| Materials provided |
_ _ _ _ _

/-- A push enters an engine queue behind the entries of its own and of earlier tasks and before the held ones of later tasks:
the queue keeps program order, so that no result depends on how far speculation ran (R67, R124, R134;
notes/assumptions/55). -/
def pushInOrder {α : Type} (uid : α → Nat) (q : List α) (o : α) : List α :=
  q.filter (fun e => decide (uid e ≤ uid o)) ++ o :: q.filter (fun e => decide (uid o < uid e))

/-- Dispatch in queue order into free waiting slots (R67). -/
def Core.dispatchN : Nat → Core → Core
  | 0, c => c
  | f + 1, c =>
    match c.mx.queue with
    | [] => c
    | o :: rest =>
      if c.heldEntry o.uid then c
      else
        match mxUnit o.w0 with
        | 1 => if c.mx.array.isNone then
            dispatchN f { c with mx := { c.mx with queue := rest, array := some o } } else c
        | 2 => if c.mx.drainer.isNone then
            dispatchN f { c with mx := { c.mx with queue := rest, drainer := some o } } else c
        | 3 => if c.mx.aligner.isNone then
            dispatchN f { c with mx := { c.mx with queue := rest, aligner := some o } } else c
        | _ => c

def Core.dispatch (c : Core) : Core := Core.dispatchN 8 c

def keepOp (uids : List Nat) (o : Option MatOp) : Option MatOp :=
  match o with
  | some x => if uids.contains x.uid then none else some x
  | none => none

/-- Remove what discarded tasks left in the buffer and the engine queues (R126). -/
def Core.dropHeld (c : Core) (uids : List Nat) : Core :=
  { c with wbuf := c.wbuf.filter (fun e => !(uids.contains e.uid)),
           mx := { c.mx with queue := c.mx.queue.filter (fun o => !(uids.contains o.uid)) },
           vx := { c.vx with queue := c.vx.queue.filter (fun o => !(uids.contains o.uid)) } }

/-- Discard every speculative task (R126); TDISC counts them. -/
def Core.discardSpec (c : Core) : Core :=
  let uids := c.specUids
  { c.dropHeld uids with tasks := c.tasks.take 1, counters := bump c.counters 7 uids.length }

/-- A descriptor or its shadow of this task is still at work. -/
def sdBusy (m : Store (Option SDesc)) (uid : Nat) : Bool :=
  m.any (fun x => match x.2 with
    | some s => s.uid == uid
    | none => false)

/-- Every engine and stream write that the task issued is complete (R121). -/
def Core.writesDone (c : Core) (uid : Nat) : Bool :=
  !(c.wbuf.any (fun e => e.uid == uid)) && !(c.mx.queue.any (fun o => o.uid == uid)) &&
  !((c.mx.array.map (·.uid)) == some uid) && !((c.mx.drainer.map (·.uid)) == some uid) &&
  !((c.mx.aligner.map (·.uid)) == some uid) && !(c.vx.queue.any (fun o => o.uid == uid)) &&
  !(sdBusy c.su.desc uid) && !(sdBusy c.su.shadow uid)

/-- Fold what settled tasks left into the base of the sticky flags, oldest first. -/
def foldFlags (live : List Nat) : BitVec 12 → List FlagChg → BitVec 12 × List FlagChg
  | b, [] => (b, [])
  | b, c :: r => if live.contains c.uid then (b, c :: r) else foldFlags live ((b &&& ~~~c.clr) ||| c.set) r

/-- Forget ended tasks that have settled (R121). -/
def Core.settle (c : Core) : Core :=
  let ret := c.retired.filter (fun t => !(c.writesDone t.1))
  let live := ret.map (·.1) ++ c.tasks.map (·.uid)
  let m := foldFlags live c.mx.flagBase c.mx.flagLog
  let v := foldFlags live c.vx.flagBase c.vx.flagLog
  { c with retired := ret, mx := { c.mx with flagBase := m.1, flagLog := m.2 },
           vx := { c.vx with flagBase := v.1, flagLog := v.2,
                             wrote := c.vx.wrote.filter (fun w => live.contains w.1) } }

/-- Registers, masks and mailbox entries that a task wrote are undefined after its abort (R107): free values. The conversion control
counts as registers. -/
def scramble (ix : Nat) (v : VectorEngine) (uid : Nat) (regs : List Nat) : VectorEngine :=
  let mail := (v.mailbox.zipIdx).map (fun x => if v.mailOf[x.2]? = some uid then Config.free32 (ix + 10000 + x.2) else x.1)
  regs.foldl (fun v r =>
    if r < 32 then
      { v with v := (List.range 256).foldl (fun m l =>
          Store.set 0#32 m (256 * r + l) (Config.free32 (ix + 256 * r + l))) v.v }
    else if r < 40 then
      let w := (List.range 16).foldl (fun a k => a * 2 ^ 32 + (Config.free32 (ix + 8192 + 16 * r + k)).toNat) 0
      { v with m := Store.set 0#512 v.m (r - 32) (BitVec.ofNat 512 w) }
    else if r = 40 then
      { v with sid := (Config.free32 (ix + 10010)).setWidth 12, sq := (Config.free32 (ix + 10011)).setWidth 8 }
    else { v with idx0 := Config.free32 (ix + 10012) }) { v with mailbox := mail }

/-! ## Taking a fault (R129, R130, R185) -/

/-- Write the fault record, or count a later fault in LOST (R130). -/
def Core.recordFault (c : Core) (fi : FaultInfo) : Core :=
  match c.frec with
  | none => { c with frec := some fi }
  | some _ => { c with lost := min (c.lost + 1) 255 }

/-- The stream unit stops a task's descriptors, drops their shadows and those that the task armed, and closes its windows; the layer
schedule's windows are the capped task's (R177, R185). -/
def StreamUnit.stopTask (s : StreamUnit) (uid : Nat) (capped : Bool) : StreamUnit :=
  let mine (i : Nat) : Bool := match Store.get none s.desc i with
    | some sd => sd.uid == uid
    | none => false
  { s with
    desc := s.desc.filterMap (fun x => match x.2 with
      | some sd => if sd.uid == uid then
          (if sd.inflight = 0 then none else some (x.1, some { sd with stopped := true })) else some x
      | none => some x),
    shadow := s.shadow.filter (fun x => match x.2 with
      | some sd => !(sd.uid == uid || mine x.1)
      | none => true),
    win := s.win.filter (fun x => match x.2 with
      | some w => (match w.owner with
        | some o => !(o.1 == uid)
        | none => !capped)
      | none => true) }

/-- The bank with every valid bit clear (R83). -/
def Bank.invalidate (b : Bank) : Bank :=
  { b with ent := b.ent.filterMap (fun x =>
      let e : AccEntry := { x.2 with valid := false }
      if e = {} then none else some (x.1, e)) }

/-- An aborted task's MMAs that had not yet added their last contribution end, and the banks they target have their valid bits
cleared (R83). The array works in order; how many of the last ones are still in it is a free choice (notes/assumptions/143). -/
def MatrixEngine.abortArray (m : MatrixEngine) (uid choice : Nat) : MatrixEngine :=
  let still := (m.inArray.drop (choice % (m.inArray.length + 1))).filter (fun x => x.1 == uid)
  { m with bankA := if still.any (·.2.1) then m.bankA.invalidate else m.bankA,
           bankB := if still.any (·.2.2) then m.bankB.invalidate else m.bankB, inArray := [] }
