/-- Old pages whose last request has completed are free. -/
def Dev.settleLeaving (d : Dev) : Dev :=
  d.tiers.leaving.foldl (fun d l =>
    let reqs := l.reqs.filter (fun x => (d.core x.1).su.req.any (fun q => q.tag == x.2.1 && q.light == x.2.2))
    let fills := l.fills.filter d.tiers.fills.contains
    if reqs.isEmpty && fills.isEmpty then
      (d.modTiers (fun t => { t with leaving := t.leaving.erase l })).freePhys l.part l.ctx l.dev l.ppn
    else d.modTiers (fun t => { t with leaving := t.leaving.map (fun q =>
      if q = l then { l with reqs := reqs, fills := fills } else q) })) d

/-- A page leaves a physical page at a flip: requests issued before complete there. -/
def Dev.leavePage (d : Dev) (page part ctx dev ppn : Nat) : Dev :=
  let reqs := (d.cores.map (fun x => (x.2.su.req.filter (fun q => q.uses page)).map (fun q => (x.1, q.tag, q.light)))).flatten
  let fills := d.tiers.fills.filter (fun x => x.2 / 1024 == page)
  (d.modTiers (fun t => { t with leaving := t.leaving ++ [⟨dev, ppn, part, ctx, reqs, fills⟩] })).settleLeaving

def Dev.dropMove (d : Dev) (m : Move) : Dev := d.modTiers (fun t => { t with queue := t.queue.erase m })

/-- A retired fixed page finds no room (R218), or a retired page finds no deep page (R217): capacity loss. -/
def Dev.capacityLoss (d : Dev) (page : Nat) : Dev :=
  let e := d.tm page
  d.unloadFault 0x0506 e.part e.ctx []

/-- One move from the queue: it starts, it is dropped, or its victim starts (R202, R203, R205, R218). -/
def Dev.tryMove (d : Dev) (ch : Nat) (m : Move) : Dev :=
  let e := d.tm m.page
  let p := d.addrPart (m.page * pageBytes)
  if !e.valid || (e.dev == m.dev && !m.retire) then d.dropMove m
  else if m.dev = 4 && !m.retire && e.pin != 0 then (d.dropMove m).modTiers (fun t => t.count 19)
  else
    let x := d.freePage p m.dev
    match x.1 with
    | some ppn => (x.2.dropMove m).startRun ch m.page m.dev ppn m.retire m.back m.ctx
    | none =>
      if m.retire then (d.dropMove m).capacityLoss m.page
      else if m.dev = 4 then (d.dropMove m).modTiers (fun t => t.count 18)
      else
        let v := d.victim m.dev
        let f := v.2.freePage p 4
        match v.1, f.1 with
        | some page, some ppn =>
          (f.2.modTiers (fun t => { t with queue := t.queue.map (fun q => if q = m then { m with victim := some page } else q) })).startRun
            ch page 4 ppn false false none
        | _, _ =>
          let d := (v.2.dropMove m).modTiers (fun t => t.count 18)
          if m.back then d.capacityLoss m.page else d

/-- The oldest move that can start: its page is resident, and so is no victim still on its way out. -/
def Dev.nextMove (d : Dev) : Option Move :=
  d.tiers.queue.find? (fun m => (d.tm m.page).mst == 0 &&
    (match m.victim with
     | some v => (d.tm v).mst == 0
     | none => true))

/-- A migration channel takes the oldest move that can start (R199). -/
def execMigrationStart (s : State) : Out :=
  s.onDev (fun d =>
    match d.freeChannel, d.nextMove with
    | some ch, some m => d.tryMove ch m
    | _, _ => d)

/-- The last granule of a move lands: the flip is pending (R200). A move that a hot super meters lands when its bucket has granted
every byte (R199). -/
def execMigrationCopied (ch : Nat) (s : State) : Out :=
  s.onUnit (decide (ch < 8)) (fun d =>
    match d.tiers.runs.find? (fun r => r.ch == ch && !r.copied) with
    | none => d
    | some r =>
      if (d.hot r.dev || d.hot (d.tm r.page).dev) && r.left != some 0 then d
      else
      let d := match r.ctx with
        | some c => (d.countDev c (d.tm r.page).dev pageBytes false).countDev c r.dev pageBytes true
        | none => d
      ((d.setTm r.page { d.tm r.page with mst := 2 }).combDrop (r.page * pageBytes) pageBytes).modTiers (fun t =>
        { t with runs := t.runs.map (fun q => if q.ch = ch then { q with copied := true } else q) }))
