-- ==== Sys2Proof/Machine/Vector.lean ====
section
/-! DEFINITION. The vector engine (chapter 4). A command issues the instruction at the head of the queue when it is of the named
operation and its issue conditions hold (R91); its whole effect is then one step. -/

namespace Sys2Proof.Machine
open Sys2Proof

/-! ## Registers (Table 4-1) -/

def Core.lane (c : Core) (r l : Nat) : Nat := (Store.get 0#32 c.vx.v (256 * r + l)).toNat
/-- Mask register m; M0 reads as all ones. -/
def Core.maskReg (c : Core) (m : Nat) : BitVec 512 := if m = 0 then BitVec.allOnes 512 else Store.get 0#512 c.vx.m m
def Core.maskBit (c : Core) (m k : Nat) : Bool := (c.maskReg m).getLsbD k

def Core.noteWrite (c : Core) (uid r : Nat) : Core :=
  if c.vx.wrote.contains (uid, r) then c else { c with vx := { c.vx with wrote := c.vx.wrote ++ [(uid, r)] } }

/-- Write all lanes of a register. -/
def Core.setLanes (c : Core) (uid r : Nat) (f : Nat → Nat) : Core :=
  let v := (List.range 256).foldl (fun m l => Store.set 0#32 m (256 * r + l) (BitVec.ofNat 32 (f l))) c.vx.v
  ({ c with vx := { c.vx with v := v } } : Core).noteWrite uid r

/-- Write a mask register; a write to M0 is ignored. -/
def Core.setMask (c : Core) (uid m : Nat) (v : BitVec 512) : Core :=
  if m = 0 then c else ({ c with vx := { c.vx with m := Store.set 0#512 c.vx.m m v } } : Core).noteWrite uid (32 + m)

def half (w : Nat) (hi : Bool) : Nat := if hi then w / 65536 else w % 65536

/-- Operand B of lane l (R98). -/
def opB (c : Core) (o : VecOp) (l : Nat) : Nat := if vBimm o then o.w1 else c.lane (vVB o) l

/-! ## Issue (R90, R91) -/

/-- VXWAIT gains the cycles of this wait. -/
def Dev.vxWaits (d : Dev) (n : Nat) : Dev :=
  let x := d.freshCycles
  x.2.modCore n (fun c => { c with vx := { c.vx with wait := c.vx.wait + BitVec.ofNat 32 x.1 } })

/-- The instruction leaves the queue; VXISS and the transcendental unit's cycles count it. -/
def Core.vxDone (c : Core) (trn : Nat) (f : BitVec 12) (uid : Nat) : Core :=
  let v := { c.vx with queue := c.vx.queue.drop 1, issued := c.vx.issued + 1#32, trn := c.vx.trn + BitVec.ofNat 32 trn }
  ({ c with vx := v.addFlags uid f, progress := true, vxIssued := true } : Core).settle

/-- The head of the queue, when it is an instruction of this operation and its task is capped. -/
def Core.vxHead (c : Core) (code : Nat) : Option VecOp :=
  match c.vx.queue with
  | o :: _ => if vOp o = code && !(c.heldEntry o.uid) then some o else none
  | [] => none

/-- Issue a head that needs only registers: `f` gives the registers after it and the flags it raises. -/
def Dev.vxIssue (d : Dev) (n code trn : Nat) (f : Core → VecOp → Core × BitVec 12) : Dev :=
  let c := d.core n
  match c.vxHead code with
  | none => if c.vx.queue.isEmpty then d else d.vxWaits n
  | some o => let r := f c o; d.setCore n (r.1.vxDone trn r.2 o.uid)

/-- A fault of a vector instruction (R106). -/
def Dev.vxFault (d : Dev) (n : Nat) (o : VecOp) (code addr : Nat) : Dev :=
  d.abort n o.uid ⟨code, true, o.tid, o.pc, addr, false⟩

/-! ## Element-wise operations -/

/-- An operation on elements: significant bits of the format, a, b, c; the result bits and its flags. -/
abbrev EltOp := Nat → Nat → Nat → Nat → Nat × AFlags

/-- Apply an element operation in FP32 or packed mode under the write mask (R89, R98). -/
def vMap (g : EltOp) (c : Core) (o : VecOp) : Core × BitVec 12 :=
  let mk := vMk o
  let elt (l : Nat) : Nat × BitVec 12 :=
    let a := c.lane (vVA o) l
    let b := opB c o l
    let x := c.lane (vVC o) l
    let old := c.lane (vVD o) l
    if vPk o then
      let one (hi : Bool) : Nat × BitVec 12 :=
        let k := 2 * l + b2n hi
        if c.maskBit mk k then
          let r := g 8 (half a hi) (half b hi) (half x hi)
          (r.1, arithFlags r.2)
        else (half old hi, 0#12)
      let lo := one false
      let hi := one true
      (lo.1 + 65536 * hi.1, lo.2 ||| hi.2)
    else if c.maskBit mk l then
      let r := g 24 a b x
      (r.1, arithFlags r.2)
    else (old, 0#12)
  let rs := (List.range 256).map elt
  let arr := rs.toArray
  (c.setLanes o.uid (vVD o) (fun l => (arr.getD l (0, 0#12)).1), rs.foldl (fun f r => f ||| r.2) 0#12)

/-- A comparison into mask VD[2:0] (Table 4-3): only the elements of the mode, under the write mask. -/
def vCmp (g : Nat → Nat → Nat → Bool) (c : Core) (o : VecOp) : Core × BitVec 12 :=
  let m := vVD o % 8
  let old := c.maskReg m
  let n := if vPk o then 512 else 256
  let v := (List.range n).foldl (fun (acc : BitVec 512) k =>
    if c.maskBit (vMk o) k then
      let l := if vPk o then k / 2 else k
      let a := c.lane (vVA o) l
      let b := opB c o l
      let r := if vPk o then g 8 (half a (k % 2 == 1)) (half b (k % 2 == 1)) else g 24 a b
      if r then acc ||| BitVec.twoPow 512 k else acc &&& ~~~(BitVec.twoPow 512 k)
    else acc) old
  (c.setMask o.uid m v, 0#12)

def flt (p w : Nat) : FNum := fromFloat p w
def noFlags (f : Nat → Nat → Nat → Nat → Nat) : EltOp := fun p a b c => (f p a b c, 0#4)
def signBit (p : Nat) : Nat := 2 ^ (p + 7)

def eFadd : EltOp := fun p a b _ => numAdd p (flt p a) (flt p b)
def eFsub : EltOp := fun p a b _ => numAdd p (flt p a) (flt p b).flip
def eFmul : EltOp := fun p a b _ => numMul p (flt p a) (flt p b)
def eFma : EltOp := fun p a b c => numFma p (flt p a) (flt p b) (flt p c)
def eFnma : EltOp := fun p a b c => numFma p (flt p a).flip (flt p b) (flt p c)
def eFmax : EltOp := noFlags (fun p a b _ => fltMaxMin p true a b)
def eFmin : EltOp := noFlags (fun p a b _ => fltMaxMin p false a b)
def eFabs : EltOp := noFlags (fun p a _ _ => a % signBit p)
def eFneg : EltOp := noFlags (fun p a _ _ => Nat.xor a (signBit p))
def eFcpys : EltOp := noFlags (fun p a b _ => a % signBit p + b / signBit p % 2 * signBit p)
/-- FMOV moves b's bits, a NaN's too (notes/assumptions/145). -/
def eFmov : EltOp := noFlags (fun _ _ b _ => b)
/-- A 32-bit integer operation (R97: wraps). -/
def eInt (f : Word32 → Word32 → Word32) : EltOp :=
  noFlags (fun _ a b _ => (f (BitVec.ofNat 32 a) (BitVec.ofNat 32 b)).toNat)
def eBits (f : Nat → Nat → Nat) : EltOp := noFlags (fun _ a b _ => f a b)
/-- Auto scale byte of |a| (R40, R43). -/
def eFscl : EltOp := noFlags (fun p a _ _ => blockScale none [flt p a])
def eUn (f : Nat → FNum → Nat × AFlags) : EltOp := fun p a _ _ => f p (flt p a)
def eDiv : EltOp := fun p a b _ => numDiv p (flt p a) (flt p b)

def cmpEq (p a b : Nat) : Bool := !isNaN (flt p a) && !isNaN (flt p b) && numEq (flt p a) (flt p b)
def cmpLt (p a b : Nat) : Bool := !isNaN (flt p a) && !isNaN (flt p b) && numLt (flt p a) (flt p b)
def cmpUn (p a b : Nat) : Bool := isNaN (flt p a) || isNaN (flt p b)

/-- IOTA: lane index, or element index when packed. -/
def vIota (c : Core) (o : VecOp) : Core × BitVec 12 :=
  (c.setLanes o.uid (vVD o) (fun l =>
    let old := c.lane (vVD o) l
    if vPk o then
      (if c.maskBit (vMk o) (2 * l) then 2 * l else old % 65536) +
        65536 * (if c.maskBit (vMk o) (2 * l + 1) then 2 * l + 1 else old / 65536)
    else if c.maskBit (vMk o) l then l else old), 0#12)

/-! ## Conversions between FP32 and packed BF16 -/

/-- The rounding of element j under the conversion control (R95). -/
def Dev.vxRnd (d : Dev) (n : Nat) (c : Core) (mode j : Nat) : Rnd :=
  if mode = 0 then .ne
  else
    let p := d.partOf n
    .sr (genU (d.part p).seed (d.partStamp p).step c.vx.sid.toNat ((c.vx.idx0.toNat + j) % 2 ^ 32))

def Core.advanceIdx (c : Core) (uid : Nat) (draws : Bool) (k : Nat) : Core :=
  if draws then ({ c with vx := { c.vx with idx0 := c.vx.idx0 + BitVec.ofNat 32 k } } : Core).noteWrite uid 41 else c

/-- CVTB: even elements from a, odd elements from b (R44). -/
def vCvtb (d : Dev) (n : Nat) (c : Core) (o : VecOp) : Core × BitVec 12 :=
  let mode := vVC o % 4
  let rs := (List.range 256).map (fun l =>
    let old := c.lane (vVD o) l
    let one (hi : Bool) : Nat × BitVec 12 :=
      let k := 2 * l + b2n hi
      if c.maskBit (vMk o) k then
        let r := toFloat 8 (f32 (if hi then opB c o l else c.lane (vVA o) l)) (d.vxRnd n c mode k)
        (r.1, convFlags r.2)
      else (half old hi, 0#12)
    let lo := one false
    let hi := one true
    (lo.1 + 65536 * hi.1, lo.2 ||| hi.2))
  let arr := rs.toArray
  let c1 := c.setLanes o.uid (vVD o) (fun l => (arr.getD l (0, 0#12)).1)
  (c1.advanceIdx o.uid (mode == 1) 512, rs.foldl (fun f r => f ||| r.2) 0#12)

_ _ _ _ _

Look back at the data above. Transcribe exactly the lines starting at the line that contains "def eFscl : EltOp" and ending at the line that contains "def cmpLt (p".

def eFscl : EltOp := noFlags (fun p a _ _ => blockScale none [flt p a])
def eUn (f : Nat → FNum → Nat × AFlags) : EltOp := fun p a _ _ => f p (flt p a)
def eDiv : EltOp := fun p a b _ => numDiv p (flt p a) (flt p b)

def cmpEq (p a b : Nat) : Bool := !isNaN (flt p a) && !isNaN (flt p b) && numEq (flt p a) (flt p b)
def cmpLt (p a b : Nat) : Bool := !isNaN (flt p a) && !isNaN (flt p b) && numLt (flt p a) (flt p b)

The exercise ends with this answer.